The authors outlined a robust open-source workflow to generate the dataset. Utilizing open-source tools like Yosys and ABC for the synthesis runs, the framework converts IPs described in HDLs (such as Verilog) into AIG structures, subsequently processed into data samples compatible with ML models. The dataset was generated over extensive compute hours, highlighting its richness and potential to model synthesis tasks accurately.

ML Tasks and Benchmarking

A highlight of the paper is the exploration of leveraging graph convolution networks (GCNs) to predict the Quality of Result (QoR) of synthesis recipes. The dataset facilitates tasks such as synthesizing IPs with unseen recipes and predicting performance characteristics of synthesis recipes. The results demonstrate the efficacy of GCNs in capturing and predicting complex interactions within synthesis flows, indicating substantial potential for improving synthesis recipes through informed ML models.

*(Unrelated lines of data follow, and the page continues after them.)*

/-- EDITED_ON_AIR is set by an accepted edit of an entry that is ON_AIR (R21). -/
def Entry.edited (e : Entry) : Entry := if e.state = .onAir then { e with editedOnAir := true } else e

/-- An edited record stored. -/
def storeEdit (e : Entry) (s : State) : State := updateEntry e.id (fun _ => e.edited) s

/-- The programme entry's target is replaced by an edit, and the trigger units then test the new remaining time (R62,
R154). -/
def retarget (g : Nat) (s : State) : State := thenEvents (replaceTarget g) s

/-- What follows a write, by its field: PLANNED, MINIMUM and HARD_POST mark timing dirty (R26); a PLANNED of the programme
entry replaces its target (R34); a STATION of it moves its countdown (R35). -/
def afterWrite (field : Nat) (e : Entry) (s : State) : State :=
  match field with
  | 2 => if s.pgmId = e.id then retarget e.planned (markDirty s) else markDirty s
  | 3 => markDirty s
  | 4 => markDirty s
  | 5 => if s.pgmId = e.id then updateCountdowns s else s
  | _ => s

/-- A write of KIND to an entry ON_AIR is refused (R33). -/
def writeAdmitted (field : Nat) (e : Entry) : Bool := !(field == 0 && e.state == .onAir)

/-- WRITE FIELD (R32): the entry in the selector, the field in the operand, the value in the data frame. -/
def writeField (k : Command) (s : State) : Answer := do
  let e ← needEntry s k.selector
  let x ← writeValue s.clock.mode k.op (k.word 0) e
  require (writeAdmitted k.op e) .state
  let t := afterWrite k.op x (storeEdit x s)
  return (t, [(fieldWord? s e k.op).getD 0, (fieldWord? s x k.op).getD 0])

/-- WRITE FIELD (R32). -/
def execWriteField (n : Fin 4) (f : Word) (s : State) : Host.Outcome State Fault Refusal := onCommand 0x13 n f writeField s

/-- READ FIELD (R44). -/
def readField (k : Command) (s : State) : Answer := do
  let e ← needEntry s k.selector
  let w ← orElse .badArgument (fieldWord? s e k.op)
  return (s, [w])

/-- READ FIELD (R44). -/
def execReadField (n : Fin 4) (f : Word) (s : State) : Host.Outcome State Fault Refusal := onCommand 0x14 n f readField s

/-! ### Flags (R37, R38) -/

/-- The flags a role may change (R37). -/
def Role.flagMask : Role → Byte
  | .newsroom => 0x07
  | .director => 0x03
  | .playout => 0x00
  | .prompter => 0x00

/-- The three changeable flags of a record from a byte (R192). -/
def Entry.withFlags (e : Entry) (b : Byte) : Entry :=
  { e with float := b.getLsbD 0, autoAdvance := b.getLsbD 1, autoPost := b.getLsbD 2 }

/-- An accepted change of FLOAT: timing is marked dirty and the change is handed to the take controller, which disarms a
floated armed entry first (R26, R38, R51 to R53). -/
def floatChanged (id : Nat) (s : State) : State :=
  let s1 := markDirty s
  match s1.entry? id with
  | some e => if e.state = .armed ∧ e.float = true then autoArm (disarmTo .ready s1) else orderChanged id s1
  | none => s1

/-- SET FLAGS and CLEAR FLAGS: the mask's bits that the role may change are set or cleared (R37). -/
def changeFlags (set : Bool) (role : Role) (k : Command) (s : State) : Answer := do
  let e ← needEntry s k.selector
  require (decide (k.op < 16)) .badArgument
  let mask := k.opLow &&& role.flagMask
  let x := e.withFlags (if set then e.flags ||| mask else e.flags &&& ~~~mask)
  let s1 := storeEdit x s
  let t := if x.float = e.float then s1 else floatChanged e.id s1
  return (t, pack [] [] [e.flags, x.edited.flags])

/-- SET FLAGS (R37). -/
def execSetFlags (n : Fin 4) (f : Word) (s : State) : Host.Outcome State Fault Refusal :=
  onCommand 0x15 n f (fun k t => changeFlags true (t.link n).role k t) s

/-- CLEAR FLAGS (R37). -/
def execClearFlags (n : Fin 4) (f : Word) (s : State) : Host.Outcome State Fault Refusal :=
  onCommand 0x16 n f (fun k t => changeFlags false (t.link n).role k t) s

/-! ### Cue lists (R39, R41, R44) -/

/-- The place of a new cue record: all ones is the end, and a place above the count is refused (R39). -/
def cuePlace? (h : Half) (count : Nat) : Option Nat :=
  if absent16 h then some count else if h.toNat ≤ count then some h.toNat else none

/-- ADD CUE (R39): the position in the operand, the record in the data frames.
DEDUCED (log entry 12): the record's three frames stand first in the reply, before the frame of the free cue records, the
index and the count; R39 lists the index first and R191 gives a record three frames of its own. DESIGN CHOICE (log entry 40):
bits 16-31 of the record's third frame are disregarded. -/
def addCue (k : Command) (s : State) : Answer := do
  let e ← needEntry s k.selector
  let place ← orElse .badArgument (cuePlace? k.operand e.cues.length)
  let cue ← orElse .badArgument (cueOfFrames? k)
  require (decide (0 < s.store.cuesFree) && decide (e.cues.length < Config.maxCuesPerEntry)) .full
  let cues := e.cues.insertIdx place cue
  let t := storeEdit { e with cues := cues } s
  return (t, cue.frames ++ pack [] [w16 t.store.cuesFree] [w8 place, w8 cues.length])

/-- ADD CUE (R39). -/
def execAddCue (n : Fin 4) (f : Word) (s : State) : Host.Outcome State Fault Refusal := onCommand 0x17 n f addCue s

/-- REMOVE CUE (R41). DEDUCED (log entry 12): the record's three frames stand first in the reply, before the frame of the free
cue records and the count. -/
def removeCue (k : Command) (s : State) : Answer := do
  let e ← needEntry s k.selector
  let cue ← orElse .badArgument e.cues[k.op]?
  let cues := e.cues.eraseIdx k.op
  let t := storeEdit { e with cues := cues } s
  return (t, cue.frames ++ pack [] [w16 t.store.cuesFree] [w8 cues.length])

/-- REMOVE CUE (R41). -/
def execRemoveCue (n : Fin 4) (f : Word) (s : State) : Host.Outcome State Fault Refusal := onCommand 0x18 n f removeCue s

/-- READ CUE (R44). -/
def readCue (k : Command) (s : State) : Answer := do
  let e ← needEntry s k.selector
  let cue ← orElse .badArgument e.cues[k.op]?
  return (s, cue.frames)

/-- READ CUE (R44). -/
def execReadCue (n : Fin 4) (f : Word) (s : State) : Host.Outcome State Fault Refusal := onCommand 0x19 n f readCue s

/-! ### The order (R43) and its clearing (R45, R46) -/

/-- The id at a place of the running order, 0 at or beyond its end (R43). -/
def Store.idAt (st : Store) (p : Nat) : Nat := ((st.order[p]?).map fun e => e.id).getD 0

/-- READ ORDER (R43). -/
def readOrder (k : Command) (s : State) : Answer := do
  let p := k.op
  require (decide (p < Config.maxEntries)) .badArgument
  let st := s.store
  let ids := (List.range 8).map fun i => w8 (st.idAt (p + i))
  return (s, pack [] [st.revision, w16 st.cuesFree]
    ([w8 st.order.length, w8 (Config.maxEntries - st.order.length)] ++ ids))

/-- READ ORDER (R43). -/
def execReadOrder (n : Fin 4) (f : Word) (s : State) : Host.Outcome State Fault Refusal := onCommand 0x1A n f readOrder s

/-- The armed slot is emptied with its entry freed (R46, step 2). -/
def clearArmed (s : State) : State :=
  match s.tkc.armed with
  | none => s
  | some a => postArmed a.id (putArmed none s)

/-- Both mark lists emptied (R46, step 5). -/
def clearMarks (s : State) : State := { s with stations := mapTable (fun _ x => { x with marks := [] }) s.stations }

/-- The work of an accepted CLEAR RUNDOWN (R46, steps 1 to 7). The units dropped post in rising unit number (DESIGN CHOICE,
log entry 36). -/
def clearRundownWork (s : State) : State :=
  let freed := s.store.order.length
  let s1 := clearArmed { s with store := { s.store with order := [] } }
  let s2 := { s1 with tkc := { s1.tkc with fallback := none } }
  let s3 := clearMarks (forEach (List.finRange 8) dropUnitCleared s2)
  updateCountdowns (append .cleared none none none freed (changeOrder .cleared 0 none [] s3))

/-- CLEAR RUNDOWN (R45). -/
def clearRundown (_ : Command) (s : State) : Answer := do
  require ((s.store.order.all fun e => e.state != .onAir) && s.tkc.engine == .normal) .state
  return (clearRundownWork s, pack [] [w16 s.store.cuesUsed] [w8 s.store.order.length])

/-- CLEAR RUNDOWN (R45). -/
def execClearRundown (n : Fin 4) (f : Word) (s : State) : Host.Outcome State Fault Refusal :=
  onCommand 0x1B n f clearRundown s

/-! ### REPORT DURATION (R40) -/

/-- A report is admitted for an entry that is READY, ARMED or ON_AIR (R33, R40). -/
def EntryState.admitsReport : EntryState → Bool
  | .done => false
  | .dropped => false
  | _ => true

/-- REPORT DURATION (R40). -/
def reportDuration (k : Command) (s : State) : Answer := do
  let e ← needEntry s k.selector
  let d ← orElse .badArgument (duration? (k.word 0))
  require e.state.admitsReport .state
  let s1 := markDirty (storeEdit { e with reported := some d } s)
  let t := if s.pgmId = e.id then retarget d s1 else s1
  return (t, [opt32 (e.reported.map w32), w32 d])

/-- REPORT DURATION (R40). -/
def execReportDuration (n : Fin 4) (f : Word) (s : State) : Host.Outcome State Fault Refusal :=
  onCommand 0x1C n f reportDuration s

end Sys2Proof.Machine
end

Implications and Future Directions

This work paves the way for a standardized approach to evaluating ML models in the EDA domain. It opens avenues for further research, particularly in developing more nuanced models that can generalize across diverse IC designs. Future work might focus on extending OpenABC-D by incorporating more industrial-scale IPs and exploring domain adaptation techniques capable of predicting design characteristics across different technology nodes and design paradigms.

OpenABC-D is a step forward in enhancing collaboration between EDA and AI communities, potentially speeding up design cycles, and reducing the computational cost of IC synthesis. By making the dataset and related code publicly accessible, the authors contribute to fostering reproducible research and encouraging future advancements in ML applications within logic synthesis.